ABOUT THIS TASK.
Repeat exactly, and only, the lines of the entries below from the one with "def Obligations.RegisterWrites : Prop" through the one with "(∀ k, k < 128", both ends included.

[Stored items]
/-- R27, R101: a write of a V-class register changes it in the lanes of the mask alone; a brine register then holds its clk, and those lanes
alone are valid. Registers of other numbers keep their lanes. A scalar register and a predicate read what was written to them, and every
other one what it held (R93, R162). -/
def Obligations.RegisterWrites : Prop :=
  (∀ (r : Regs) (m : Mask) (w n : Nat) (v : Lanes) (l : Nat), n < 128 → l < 32 →
     ((r.setVec m w n v).vec n).at l = (if m.getLsbD l then v.at l else (r.vec n).at l) ∧
     (∀ k, k < 128 → k ≠ n → ((r.setVec m w n v).vec k) = r.vec k) ∧
     (120 ≤ n → Store.get 0 (r.setVec m w n v).eValid (n - 120) = m ∧ Store.get 0 (r.setVec m w n v).eClk (n - 120) = w) ∧
     (r.setVec m w n v).s = r.s ∧ (r.setVec m w n v).p = r.p ∧ (r.setVec m w n v).gmode = r.gmode ∧ (r.setVec m w n v).scc = r.scc) ∧
  (∀ (r : Regs) (n k : Nat) (w : Word) (m v : Mask),
     (r.setSc n w).sc k = (if k = n then w else r.sc k) ∧ (r.setSc n w).vec = r.vec ∧ (r.setSc n w).pred = r.pred ∧
     (r.setPred m n v).pred k = (if k = n then (r.pred n &&& ~~~m) ||| (v &&& m) else r.pred k) ∧
     (r.setPred m n v).vec = r.vec ∧ (r.setPred m n v).sc = r.sc)

/-- R132, R143: the vector ALU with vector B and with scalar B writes d in the active lanes, element by element. R132, R44: the elements of a
result: element k of a lane is the exact result of the elements of the operands, saturated to the element's range when SAT is set and the
operation saturates, else taken modulo 2^w. -/
def Obligations.VectorAluResult : Prop :=
  (∀ op ∈ vectorAluTable, ∀ (s : State) (x : Issue) (g : Group) (d a b : BitVec 7), Undisturbed s g →
     (Issues s (op.1 d a b) x g → Completes s (op.1 d a b) x g (g.regs.vecAlu x op.2.2 d (g.regs.vec a.toNat) (g.regs.vec b.toNat))) ∧
     (Issues s (op.2.1 d a b) x g →
       Completes s (op.2.1 d a b) x g (g.regs.vecAlu x op.2.2 d (g.regs.vec a.toNat) (lanesBy fun _ => g.regs.sc b.toNat)))) ∧
  (∀ (t : ElemType) (sat : Bool) (f : IntShape → Int → Int → OpResult) (a b : Word) (k : Nat), k < 32 / (intShape t).width →
     let h := intShape t
     let z := f h (Num.readInt h.sgn h.width (elemAt h.width a k)) (Num.readInt h.sgn h.width (elemAt h.width b k))
     elemAt h.width (onElems t sat f a b) k =
       (if sat ∧ z.saturates then Num.wrapNat h.width (max (Num.loEnd h.sgn h.width) (min z.z (Num.hiEnd h.sgn h.width)))
        else Num.wrapNat h.width z.z))

/-- R143, R145, R146: IABS, INEG, INOT; IMAD; and the immediate forms. -/
def Obligations.VectorAluOtherResult : Prop :=
  (∀ op ∈ vectorAluOneTable, ∀ (s : State) (x : Issue) (g : Group) (d a : BitVec 7), Issues s (op.1 d a) x g → Undisturbed s g →
    Completes s (op.1 d a) x g (g.regs.vecAlu x (fun h e _ => op.2 h e) d (g.regs.vec a.toNat) zeroLanes)) ∧
  ∀ (s : State) (x : Issue) (g : Group) (d a b : BitVec 7) (i : BitVec 11), Undisturbed s g →
    (Issues s (.imad d a b) x g → Completes s (.imad d a b) x g (g.regs.putVec x d fun l =>
      madElems (elemType g.regs.gmode) (satOn g.regs.gmode) ((g.regs.vec a.toNat).at l) ((g.regs.vec b.toNat).at l) ((g.regs.vec d.toNat).at l))) ∧
    (Issues s (.iaddi d a i) x g →
      Completes s (.iaddi d a i) x g (g.regs.vecAlu x (fun _ e _ => ⟨e + i.toInt, true⟩) d (g.regs.vec a.toNat) zeroLanes)) ∧
    (Issues s (.ishli d a i) x g → Completes s (.ishli d a i) x g
      (g.regs.vecAlu x (fun h e _ => ⟨e * 2 ^ min i.toNat h.width, true⟩) d (g.regs.vec a.toNat) zeroLanes)) ∧
    (Issues s (.ishri d a i) x g → Completes s (.ishri d a i) x g
      (g.regs.vecAlu x (fun h e _ => ⟨e / 2 ^ min i.toNat h.width, false⟩) d (g.regs.vec a.toNat) zeroLanes))

/-- R147 to R151: comparison, selection, bit operations, bit fields, LEA and moves, in the active lanes. R149: CLZ and CTZ count the 0 bits
above the highest and below the lowest 1 bit, 32 for 0. -/
def Obligations.VectorBitResult : Prop :=
  (∀ (s : State) (x : Issue) (g : Group) (d a b : BitVec 7), Undisturbed s g →
     let av (l : Nat) : Word := (g.regs.vec a.toNat).at l
     let bv (l : Nat) : Word := (g.regs.vec b.toNat).at l
     let dv (l : Nat) : Word := (g.regs.vec d.toNat).at l
     let pos (l : Nat) : Nat := min ((bv l).toNat % 256) 32
     let len (l : Nat) : Nat := min ((bv l).toNat / 256 % 256) (32 - pos l)
     (∀ c, Issues s (.icmp d a b c) x g → Completes s (.icmp d a b c) x g (g.regs.setPred x.act d.toNat (maskOf fun l =>
       let sgn := (intShape (elemType g.regs.gmode)).sgn
       icmpHolds c (if sgn then (av l).toInt else (av l).toNat) (if sgn then (bv l).toInt else (bv l).toNat)))) ∧
     (∀ p, Issues s (.isel d a b p) x g →
       Completes s (.isel d a b p) x g (g.regs.putVec x d fun l => if (g.regs.pred p.toNat).getLsbD l then av l else bv l)) ∧
     (Issues s (.popc d a) x g → Completes s (.popc d a) x g (g.regs.putVec x d fun l =>
       BitVec.ofNat 32 (((List.range 32).filter fun i => (av l).getLsbD i).length))) ∧
     (Issues s (.clz d a) x g → Completes s (.clz d a) x g (g.regs.putVec x d fun l => BitVec.ofNat 32 (clzCount (av l)))) ∧
     (Issues s (.ctz d a) x g → Completes s (.ctz d a) x g (g.regs.putVec x d fun l => BitVec.ofNat 32 (ctzCount (av l)))) ∧
     (Issues s (.brev d a) x g → Completes s (.brev d a) x g (g.regs.putVec x d fun l => maskOf fun i => (av l).getLsbD (31 - i))) ∧
     (∀ sg, Issues s (.bfe d a b sg) x g → Completes s (.bfe d a b sg) x g (g.regs.putVec x d fun l =>
       let f := (av l).toNat / 2 ^ pos l % 2 ^ len l
       if len l = 0 then 0 else if sg ∧ 2 ^ (len l - 1) ≤ f then BitVec.ofInt 32 ((f : Int) - 2 ^ len l) else BitVec.ofNat 32 f)) ∧
     (Issues s (.bfi d a b) x g → Completes s (.bfi d a b) x g (g.regs.putVec x d fun l =>
       let m : Word := BitVec.ofNat 32 ((2 ^ len l - 1) * 2 ^ pos l)
       (dv l &&& ~~~m) ||| ((av l <<< pos l) &&& m))) ∧
     (∀ k, Issues s (.lea d a b k) x g →
       Completes s (.lea d a b k) x g (g.regs.putVec x d fun l => BitVec.ofNat 32 ((av l).toNat + (bv l).toNat * 2 ^ k.toNat))) ∧
     (Issues s (.vmov d a) x g → Completes s (.vmov d a) x g (g.regs.putVec x d av)) ∧
     (∀ i : BitVec 18, Issues s (.vli d i) x g → Completes s (.vli d i) x g (g.regs.putVec x d fun _ => BitVec.ofInt 32 i.toInt))) ∧
  (clzCount 0 = 32 ∧ ctzCount 0 = 32 ∧
   ∀ a : Word, a ≠ 0 →
     clzCount a < 32 ∧ a.getLsbD (31 - clzCount a) = true ∧ (∀ i, 31 - clzCount a < i → a.getLsbD i = false) ∧
     ctzCount a < 32 ∧ a.getLsbD (ctzCount a) = true ∧ ∀ i, i < ctzCount a → a.getLsbD i = false)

EXPECTED ANSWER.
def Obligations.RegisterWrites : Prop :=
  (∀ (r : Regs) (m : Mask) (w n : Nat) (v : Lanes) (l : Nat), n < 128 → l < 32 →
     ((r.setVec m w n v).vec n).at l = (if m.getLsbD l then v.at l else (r.vec n).at l) ∧
     (∀ k, k < 128 → k ≠ n → ((r.setVec m w n v).vec k) = r.vec k) ∧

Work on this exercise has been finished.